The principle of freedom of speech is a highly valued "traditional" value of the internet community. Its beginnings may be traced to the forums of ancient Greece, through the Enlightenment of the eighteenth Century, and the traditions of a free press. We see the divergence of these concepts from the pure libertarian views of many early internet users from the USA, in the widely accepted proviso that the best interests of children are protected, for example by attempts (of varying quality) to help using ratings systems and screening software. This assumes a global consensus that children are vulnerable to adverse influences of the highly accessible open forum of the internet. However the current progression towards legislation to protect children from, for example, on-line stalking and grooming by paedophiles, should be informed by the right of children put forward in the United Nations, that children should have a full societal education [UN Convention on the Rights of the Child 1990]. This Convention, signed off by everyone except the USA and Somalia, may be read as establishing a right by children to explore the important global public knowledge system and society of the internet. In order to balance protection and rights, all efforts should be made to protect children by catching and punishing paedophiles. However, the easy route of forbidding access to the internet by children, or severely limiting their experience of the internet forum, is unethical. Education of children in using the internet safely is a part solution [Responsible Netizen Project 2002].

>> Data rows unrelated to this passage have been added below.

/-- SOURCE_LOST (R337): entry e meets the loss condition of its kind at t. -/
def execSourceLost (e t : Nat) (s : State) : Out :=
  let x := s.src e
  let now := max s.clk.time t
  let lost := match s.srcKind e with
    | 1 => !s.gn.offered
    | 2 | 3 => x.off || decide (x.labelled + 3000000000 ≤ now) || (match x.edges.getLast? with
      | some a => decide (a + 1250000000 ≤ (now : Rat))
      | none => true)
    | 4 => s.tb.ptp.gm.isNone
    | _ => true
  if s.up && decide (e < 8) && x.qualified && lost then .next ((s.at' t).loseSrc e) else .next s

/-- HOLDOVER_ENTRY (R349): at the start of the frame after the last source was lost; a return slews from the rate held (Table
13-3). -/
def execHoldoverEntry (s : State) : Out :=
  let b := s.tb
  if s.up && b.lost && b.use.isNone && b.holdFrom.isNone then
    .next ((s.setTb { b with
      lost := false, holdFrom := some s.clk.time, r := if b.learned then b.rMean else b.r,
      y := if b.learned then b.rMean else b.r, quality := 2, slewing := false }).alarm 0x0C02 0 1 [])
  else .next s

/-- HOLDOVER_LIMIT (R349). -/
def execHoldoverLimit (t : Nat) (s : State) : Out :=
  let s' := s.at' t
  match s.tb.holdFrom with
  | some a =>
    if s.up && s.tb.quality == 2 && decide (a + State.ns (s.cfgR 0x3800 5) ≤ s'.clk.time) then
      .next ((s'.setTb { s'.tb with quality := 3 }).note 0x0C03 [])
    else .next s
  | none => .next s

/-- REFERENCE_CHANGE (R336): REF10 is present and in range, or not. -/
def execReferenceChange (present : Bool) (s : State) : Out :=
  if s.up then .next (s.setRef present) else .next s

/-- PPS_IN_EDGE (R338): an edge of PPS_INp stamped t. -/
def execPpsInEdge (p t : Nat) (s : State) : Out :=
  if s.up && decide (p < 2) then
    .next (foldS (s.at' t) ((List.range 8).filter fun e => s.srcOn e && s.srcKind e == 2 + p) fun s e =>
      let x := s.src e
      let edge := (t : Rat) - s.cfgR (0x3810 + e) 3
      let off := match x.edges.getLast? with
        | some a =>
          let d := edge - a
          let k := (d / 1000000000 + 1 / 2).floor
          decide (10000 < rabs (d - k * 1000000000)) || k == 0
        | none => false
      s.setSrc e { x with edges := lastN 2 (x.edges ++ [edge]), off := off })
  else .next s

/-- PPS_OUT_PULSE (R350): output n at a whole second t of device time less its advance. -/
def execPpsOutPulse (n t : Nat) (s : State) : Out :=
  if s.up && decide (n < 2) && (t + (s.cfgR (0x3820 + n) 2).floor.toNat) % 1000000000 == 0 then
    .next ((s.at' t).ppsPulse n t)
  else .next s

/-- LEAP_SECOND_CHANGE (R351): the end of the UTC day that an announced change names. -/
def execLeapSecondChange (t : Nat) (s : State) : Out :=
  match s.tb.leap with
  | some (d, v) =>
    if s.up && decide (d ≤ t) then
      let old := s.objI 0x3801 1
      .next ((((s.at' t).setTb { s.tb with navTai := some v, leap := none }).putI 0x3801 1 v).note 0x0C0D
        [State.pI old, State.pI v])
    else .next s
  | none => .next s

/-- PTP_SYNC (R352): a Sync on a port and domain; `resp` the newest answer to a delay request. -/
def execPtpSync (domain port t : Nat) (capture : Rat) (t1 corr : Int) (resp : Option (Nat × Int × Int)) (s : State) : Out :=
  let p := s.tb.ptp
  if s.up && s.cfgU 0x3830 1 != 0 && s.cfgU 0x3830 3 == domain && p.gm.isSome && p.port == port then
    .next ((s.at' t).ptpSync domain port capture t1 corr resp)
  else .next s

/-- PTP_ANNOUNCE (R357). -/
def execPtpAnnounce (domain port t : Nat) (d : Dataset) (s : State) : Out :=
  if s.up && s.cfgU 0x3830 1 != 0 && s.cfgU 0x3830 3 == domain then .next ((s.at' t).ptpAnnounce port d) else .next s

/-- ANNOUNCE_RECEIPT_TIMEOUT (Table 13-1): three Announce intervals without one (log 48), or three Syncs missing. -/
def execAnnounceReceiptTimeout (t : Nat) (s : State) : Out :=
  let p := s.tb.ptp
  let now := max s.clk.time t
  let quiet := decide (p.announced + 3 * State.logNs (s.cfgI 0x3830 9) ≤ now) ||
    decide (p.synced + 3 * State.logNs (s.cfgI 0x3830 8) ≤ now)
  if s.up && p.gm.isSome && quiet then
    .next (((s.at' t).setPtp { p with gm := none, sync := none }).losePtp)
  else .next s

/-- PTP_EVENT_FORWARD (R354): an event message forwarded between ports of one network; residence, and the link delay for
a Sync of the peer profile, enter its correction field (2^-16 ns). -/
def execPtpEventForward (inPort outPort type : Nat) (capIn capOut : Rat) (corr : Int) (s : State) : Out :=
  let same := s.cfgU (0x4001 + inPort) 2 == s.cfgU (0x4001 + outPort) 2
  let bound := s.cfgU 0x3830 2 == 1 && bit (s.cfgU 0x3830 0x0B) inPort && bit (s.cfgU 0x3830 0x0B) outPort
  if s.up && s.cfgU 0x3830 1 != 0 && same && inPort != outPort && decide (type < 4) && !bound then
    let p := s.tb.ptp
    let res := s.egress outPort capOut - s.ingress inPort capIn
    let link := if type = 0 ∧ s.cfgU 0x3830 1 = 2 then tget 0 p.link inPort else 0
    .next (s.setPtp { p with forwarded := corr + roundEven ((res + link) * 65536) })
  else .next s

/-- TRANSMIT_TIMESTAMP (R356). -/
def execTransmitTimestamp (port type seq : Nat) (capture : Rat) (s : State) : Out :=
  if s.up && decide (port < 4) then .next (s.txStamp port type seq capture) else .next s

/-- HALUR_TIME_MEASUREMENT (R340, R448): at a whole second, a follower's mean Halur offset drives its servo; an offset
beyond the jump threshold raises F1 and the unit leaves its role. -/
def execHalurTimeMeasurement (t : Nat) (s : State) : Out :=
  if s.up && s.follower && !s.hal.thetas.isEmpty then
    let s := s.at' t
    let theta := rsum s.hal.thetas / (s.hal.thetas.length : Rat)
    let s := { s with hal := { s.hal with thetas := [] } }
    if s.tb.initial && decide (s.jumpThr < rabs theta) then
      let s := s.alarm 0x0C0C 0 1 []
      let s := s.note 0x0F01 [s.st.role, 3, s.objU 0x3E01 1]
      .next { s with st := { s.st with role := 3 }, hal := { s.hal with join := 0, waited := 0, joinTime := false, joinVals := [] } }
    else .next ((s.lower 0x0C0C 0).measured 8 s.clk.time theta)
  else if s.up && s.st.role == 3 && s.hal.joinTime && !s.hal.thetas.isEmpty then
    -- a unit that joins sets from the Lead (R347, R456)
    let s := s.at' t
    let theta := rsum s.hal.thetas / (s.hal.thetas.length : Rat)
    let s := { s with hal := { s.hal with thetas := [], joinTime := false } }
    .next (s.setTb { s.tb with step := some (State.nextSecond s.clk.time, -(roundEven theta), true) })
  else .next s

/-- PTP_SYNC_TRANSMIT (R353): a unit that acts as PTP master sends a two-step Sync. -/
def execPtpSyncTransmit (port : Nat) (s : State) : Out :=
  let p := s.tb.ptp
  if s.up && s.ptpMaster port then
    .next (s.setPtp { p with sent := p.sent ++ [(0, p.syncSeq, port)], syncSeq := (p.syncSeq + 1) % 65536 })
  else .next s

/-- PTP_DELAY_REQ_TRANSMIT (R353): Delay_Req (type 1), or Pdelay_Req (type 2) in the peer profile and 802.1AS. -/
def execPtpDelayReqTransmit (port : Nat) (s : State) : Out :=
  let p := s.tb.ptp
  let prof := s.cfgU 0x3830 1
  if s.up && prof != 0 && (p.gm.isSome || prof != 1) then
    .next (s.setPtp { p with sent := p.sent ++ [(if prof = 1 then 1 else 2, p.delaySeq, port)],
                             delaySeq := (p.delaySeq + 1) % 65536 })
  else .next s

/-- ACCEPT_JUMP (R346): a write of 3802h:00h. -/
def execAcceptJump (p : Path) (b : List Byte) (s : State) : Out :=
  .next (if s.up then s.writeWith State.ruleJump p 0x3802 0 b else s)

/-- QUEUE_OVERFLOW_READ (R356): a read of 3842h:01h-04h. -/
def execQueueOverflowRead (p : Path) (sub : Nat) (s : State) : Out :=
  .next (if s.up then s.queueRead p sub else s)

end Sys2Proof.Machine
end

  • Universal Internet access.

Universal internet access may be seen as a logical end-point to a global electronic "network" which for full communications efficiency, would put the world on-line. However, the aspect of universality also takes in the ethical concept of human equality, in that it presupposes that everyone should have the right to share in the opportunity provided by electronically facilitated global citizenship.

  • Freely accessible public interest information.

The issue of freely accessible "public good" information (that is, information important to the functioning of global civic and political life) to be available at little or no cost, is, for example, debated in the area of international copyright regulation. The internet community has had success in fighting attempts to impose restrictive copyright regulation that would restrict access to and use of electronic information previously in the public domain.

An important setback is the Digital Millennium Copyright Act (DCMA) of 1998, enacted in the USA, that has created the new crime of circumvention of copyright. This legislation, which the USA is attempting to export around the world, is a threat to more than a century of respect to fair-use rights of consumers and has also resulted in lawsuits implicating academic freedom and free speech. The fair-use doctrine is important to the development of e-democracy as it enables limited use of copyrighted material without having to pay a fee or obtain prior approval of the copyright owner, for purposes students, educators, consumers, journalists and libraries may have in going about their public sphere activities on a daily basis. If it is compromised to the point where a fee per use had to be paid, such activities would be severely circumscribed.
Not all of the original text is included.